Chance for GBP/THB Exchange Rate Rise on Faster UK GDP Growth
Pound Sterling (GBP) has risen by 0.5% against the Thai Baht (THB) today, hitting a two-week interbank exchange rate high of THB42.8580.
This appreciation comes from signs that there could be a resolution to Brexit talks in the next two weeks, which have boosted optimism among GBP traders.
In the coming week, the Pound could make additional gains against the Baht when UK GDP data is released on 10th October.
The reading for August is tipped to rise from 0.3% to 0.4%, although some economists are taking an opposite view and anticipating a slowdown to 0.2%.
If the GDP reading grows instead of falling then the Pound could rise further against the Baht on GBP trader optimism.
Risk of GBP/THB Exchange Rate Losses on Slower Pace of UK Wage Growth
Beyond next week’s UK GDP data, the Pound to Thai Baht exchange rate (GBP/THB) could also be affected by UK wage growth data out on 16th October.
Current expectations are for a slower pace of wage growth to be reported for the reading excluding bonuses, which might lead to GBP/THB losses.
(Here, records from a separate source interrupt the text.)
-- ==== Sys2Proof/Proofs/DataPath.lean ====
section
/-! PROOFS. The data path labels: the three cases of a write of DATA, and what a read of DATA answers
(41_data_path.md). -/

namespace Sys2Proof.Machine

/-! ### Writes of DATA -/

@[simp] theorem exec_wrData (d : Byte) (s : State) :
    exec (.wrData d) s = .next (s.onBlock (Block.writeData d)) := rfl

/-- A write of DATA answers the state with the block that the write leaves. -/
theorem exec_wrData_of_eq {d : Byte} {s : State} {b : Block} (h : s.block.writeData d = b) :
    exec (.wrData d) s = .next { s with block := b } := by
  rw [exec_wrData, State.onBlock_of_eq h]

/-- HOLD = 1: the write is ignored. -/
theorem Block.writeData_held {d : Byte} {b : Block} (hold : b.hold = true) : b.writeData d = b := by
  simpa [hold] using b.writeData_cases d

/-- The transmitter is Idle: the byte is accepted and waits for a TICK. -/
theorem Block.writeData_idle {d : Byte} {b : Block} (hold : b.hold = false) (idle : b.txPhase = .idle) :
    b.writeData d = { b with txbuf := d, txPhase := .wait } := by
  simpa [hold, idle] using b.writeData_cases d

/-- The transmitter is busy: the slot is overwritten under the marker. -/
theorem Block.writeData_busy {d : Byte} {b : Block} (hold : b.hold = false) (busy : b.txPhase ≠ .idle) :
    b.writeData d = { b with txbuf := d, faults := { b.faults with txWriteWhileBusy := true } } := by
  simpa [hold, busy, Block.raise, Faults.mark] using b.writeData_cases d

/-- While a frame is sent, txd shows the bit of the current bit-time (R95). -/
theorem Block.txd_of_bit {b : Block} (h : b.txPhase = .bit) : b.txd = frameBit b.txbuf b.txBit.toNat := by
  rw [Block.txd, h]

/-- In bit-times 1 to 8 txd shows TXBUF, least significant bit first (R93). -/
theorem Block.txd_of_dataBit {b : Block} {k : Nat} (h : b.txPhase = .bit) (h1 : 1 ≤ k) (h8 : k ≤ 8)
    (hk : b.txBit.toNat = k) : b.txd = b.txbuf.getLsbD (k - 1) := by
  rw [Block.txd_of_bit h, hk, frameBit_data b.txbuf k h1 h8]

/-- In bit-time 9 txd shows the stop bit, whatever TXBUF holds (R93). -/
theorem Block.txd_of_stopBit {b : Block} (h : b.txPhase = .bit) (h9 : b.txBit.toNat = 9) : b.txd = true := by
  rw [Block.txd_of_bit h, h9, frameBit_stop]

/-- Settles O19: the three cases of the write; a busy write keeps the bit-time, so that a data bit shown is one of the
new byte, and the stop bit is the same for every byte. -/
theorem writeDataCases : Obligations.WriteDataCases := by
  refine fun d s => ⟨rfl, fun hold => ?held, fun hold idle => ?idle, fun hold busy =>
    ⟨_, exec_wrData_of_eq (Block.writeData_busy hold busy), rfl,
      fun hbit k h1 h8 hk => ?data, fun hbit h9 => ?stop⟩⟩
  case held => exact exec_wrData_of_eq (Block.writeData_held hold)
  case idle => exact exec_wrData_of_eq (Block.writeData_idle hold idle)
  case data => exact Block.txd_of_dataBit hbit h1 h8 hk
  case stop =>
    rw [Block.txd_of_stopBit (b := s.block) hbit h9]
    exact Block.txd_of_stopBit hbit h9

/-! ### Reads of DATA -/

/-- After a delivery RD_DATA answers the byte delivered. -/
theorem exec_rdData_some {s : State} {v : Byte} (h : s.block.rxbuf = some v) :
    exec .rdData s = .next ((s.answer v).onBlock fun b => { b with rxUnread := false }) := by
  simpa [h] using execRdData_cases s

/-- Before any delivery RD_DATA answers the next free value and counts it as drawn. -/
theorem exec_rdData_none {s : State} (h : s.block.rxbuf = none) :
    exec .rdData s = .next (((s.answer (s.draw 0)).drawn 1).onBlock fun b => { b with rxUnread := false }) := by
  simpa [h] using execRdData_cases s

/-- Settles O20: the two cases of RXBUF, the byte before any delivery being the next free value. -/
theorem readDataAnswersRxbuf : Obligations.ReadDataAnswersRxbuf :=
  ⟨rfl, fun s => ⟨fun _ h => exec_rdData_some h, fun h => ⟨s.draw 0, s.draws + 1, exec_rdData_none h⟩⟩⟩

end Sys2Proof.Machine
end

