/-- Register table of Med0 pages. -/
def tabMed0 : List RegSpec :=
  [⟨0x100, 4, 1, 1, [⟨3, 0, .ro, .val 0, []⟩]⟩,
   ⟨0x110, 4, 4, 1, [⟨16, 0, .ro, .factory, []⟩]⟩,
   ⟨0x120, 4, 4, 1, [⟨9, 8, .ro, .val 0, []⟩, ⟨4, 0, .ro, .val 31, []⟩]⟩,
   ⟨0x130, 4, 4, 1, [⟨12, 0, .ro, .val 0, []⟩]⟩,
   ⟨0x140, 8, 1, 2, [⟨63, 0, .rc, .val 0, []⟩]⟩,
   ⟨0x148, 8, 1, 2, [⟨63, 0, .rc, .val 0, []⟩]⟩,
   ⟨0x150, 4, 1, 1, [⟨31, 0, .rc, .val 0, []⟩]⟩,
   ⟨0x154, 4, 1, 1, [⟨31, 0, .rc, .val 0, []⟩]⟩,
   ⟨0x158, 4, 1, 1, [⟨31, 0, .rc, .val 0, []⟩]⟩,
   ⟨0x15C, 4, 1, 1, [⟨31, 0, .rc, .val 0, []⟩]⟩,
   ⟨0x160, 4, 1, 1, [⟨31, 0, .rc, .val 0, []⟩]⟩,
   ⟨0x170, 4, 1, 1, [⟨31, 24, .cmd, .val 0, []⟩, ⟨9, 8, .cmd, .val 0, []⟩, ⟨4, 0, .cmd, .val 0, []⟩]⟩]

/-- Register table of Med1 pages. -/
def tabMed1 : List RegSpec :=
  [⟨0x100, 4, 1, 1, [⟨15, 8, .rw, .val 8, [(1, 64)]⟩, ⟨6, 4, .rw, .val 2, [(1, 6)]⟩, ⟨1, 1, .rw, .val 1, []⟩, ⟨0, 0, .rw, .val 1, []⟩]⟩,
   ⟨0x104, 4, 1, 1, [⟨11, 8, .rw, .val 3, [(1, 15)]⟩, ⟨3, 0, .rw, .val 4, [(1, 15)]⟩]⟩,
   ⟨0x110, 4, 16, 1, [⟨31, 0, .rc, .val 0, []⟩]⟩,
   ⟨0x150, 4, 1, 1, [⟨31, 0, .rc, .val 0, []⟩]⟩,
   ⟨0x154, 4, 1, 1, [⟨31, 0, .rc, .val 0, []⟩]⟩,
   ⟨0x158, 4, 1, 1, [⟨31, 0, .rc, .val 0, []⟩]⟩]

/-- Register table of Med2 pages. -/
def tabMed2 : List RegSpec :=
  [⟨0x100, 4, 1, 1, [⟨9, 8, .rw, .val 0, []⟩, ⟨4, 0, .rw, .val 0, [(0, 16)]⟩]⟩,
   ⟨0x104, 4, 1, 1, [⟨20, 16, .ro, .val 0, []⟩, ⟨2, 0, .ro, .val 0, []⟩]⟩,
   ⟨0x108, 4, 1, 1, [⟨31, 16, .ro, .val 0, []⟩, ⟨15, 0, .ro, .val 0, []⟩]⟩,
   ⟨0x10C, 4, 1, 1, [⟨15, 0, .ro, .val 0, []⟩]⟩,
   ⟨0x110, 4, 1, 1, [⟨31, 16, .ro, .val 0, []⟩, ⟨15, 0, .ro, .val 0, []⟩]⟩,
   ⟨0x114, 4, 1, 1, [⟨15, 0, .ro, .val 0, []⟩]⟩,
   ⟨0x118, 4, 1, 1, [⟨15, 8, .ro, .val 0, []⟩, ⟨7, 0, .ro, .val 0, []⟩]⟩,
   ⟨0x11C, 8, 1, 2, [⟨63, 0, .ro, .val 0, []⟩]⟩,
   ⟨0x124, 4, 1, 1, [⟨31, 0, .ro, .val 0, []⟩]⟩,
   ⟨0x128, 4, 1, 1, [⟨9, 0, .ro, .val 0, []⟩]⟩]

/-- Register table of Med3 pages. -/
def tabMed3 : List RegSpec :=
  [⟨0x100, 4, 1, 1, [⟨31, 31, .ro, .val 0, []⟩, ⟨30, 30, .ro, .val 0, []⟩, ⟨13, 8, .ro, .val 0, []⟩, ⟨1, 0, .ro, .val 0, []⟩]⟩,
   ⟨0x104, 8, 1, 2, [⟨63, 0, .ro, .val 492581209243648, []⟩]⟩,
   ⟨0x10C, 8, 1, 2, [⟨63, 0, .ro, .val 0, []⟩]⟩,
   ⟨0x114, 8, 1, 2, [⟨63, 0, .ro, .val 492581209243648, []⟩]⟩,
   ⟨0x11C, 4, 1, 1, [⟨17, 0, .rw, .val 163400, []⟩]⟩,
   ⟨0x120, 4, 1, 1, [⟨17, 0, .ro, .factory, []⟩]⟩,
   ⟨0x124, 4, 1, 1, [⟨17, 0, .ro, .factory, []⟩]⟩,
   ⟨0x128, 4, 1, 1, [⟨31, 16, .rw, .val 1000, []⟩, ⟨11, 0, .rw, .val 110, [(16, 1000)]⟩]⟩,
   ⟨0x12C, 4, 1, 1, [⟨23, 16, .rw, .val 16, []⟩, ⟨15, 8, .rw, .val 6, []⟩, ⟨7, 0, .ro, .val 4, []⟩]⟩,
   ⟨0x130, 4, 1, 1, [⟨25, 16, .rw, .val 150, [(50, 1000)]⟩, ⟨7, 0, .rw, .val 5, [(1, 50)]⟩]⟩,
   ⟨0x134, 4, 1, 1, [⟨6, 0, .rw, .val 50, [(0, 100)]⟩]⟩,
   ⟨0x138, 4, 1, 1, [⟨12, 8, .ro, .val 0, []⟩, ⟨7, 0, .ro, .val 0, []⟩]⟩] ++
  [⟨0x140, 8, 1, 2, [⟨63, 0, .rc, .val 0, []⟩]⟩,
   ⟨0x148, 8, 1, 2, [⟨63, 0, .rc, .val 0, []⟩]⟩,
   ⟨0x150, 4, 1, 1, [⟨0, 0, .cmd, .val 0, []⟩]⟩,
   ⟨0x400, 4, 128, 1, [⟨31, 0, .ro, .val 0, []⟩]⟩]

end Sys2Proof.Machine

namespace Sys2Proof.Machine.Reg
Falling UK wage growth raises the risk of inflation overtaking the pace of earnings, which can cause wage squeeze conditions.
Among other problems, reduced real incomes can lead to a lower consumer spending and falling retail sales, which can ultimately impact GDP growth.
Thai Baht to Pound Outlook: Are THB/GBP Exchange Rate Gains ahead on Trade Balance Data?
The Thai Baht (THB) has recently fallen against Pound Sterling (GBP), with the latest Thai economic data failing to excite Baht traders.
This has included 4th October’s consumer confidence data which showed a small dip for September’s reading.
More recently, Baht demand has also been reduced by news of a falling Thai foreign currency reserves.
September’s reading has revealed a decline from 205.5bn to 204.5bn, which has pushed the Baht further down against the Pound.
Looking ahead, the next economic data that could influence the Thai Baht to Pound exchange rate (THB/GBP) will be trading stats out on 22nd October.
September’s figure is expected to show a rise from the previous deficit of -0.59bn to a surplus of 0.3bn.
Such a result could boost Baht trader confidence and push the THB/GBP exchange rate up; this is more likely if a larger-than-expected surplus is recorded.
Will Thai Industrial and Sales Stats Trigger THB/GBP Exchange Rate Rise?
Later on in the month, the Thai Baht to Pound (THB/GBP) exchange rate could also be supported by industrial output and retail sales stats out on 31st October.
A sharp rise in year-on-year industrial output in September has been forecast, in the form of a jump from 0.7% to 3.3%.
The trio of retail sales figures could also cause a THB/GBP exchange rate rise, assuming that they show a faster pace of sales growth compared to previous readings.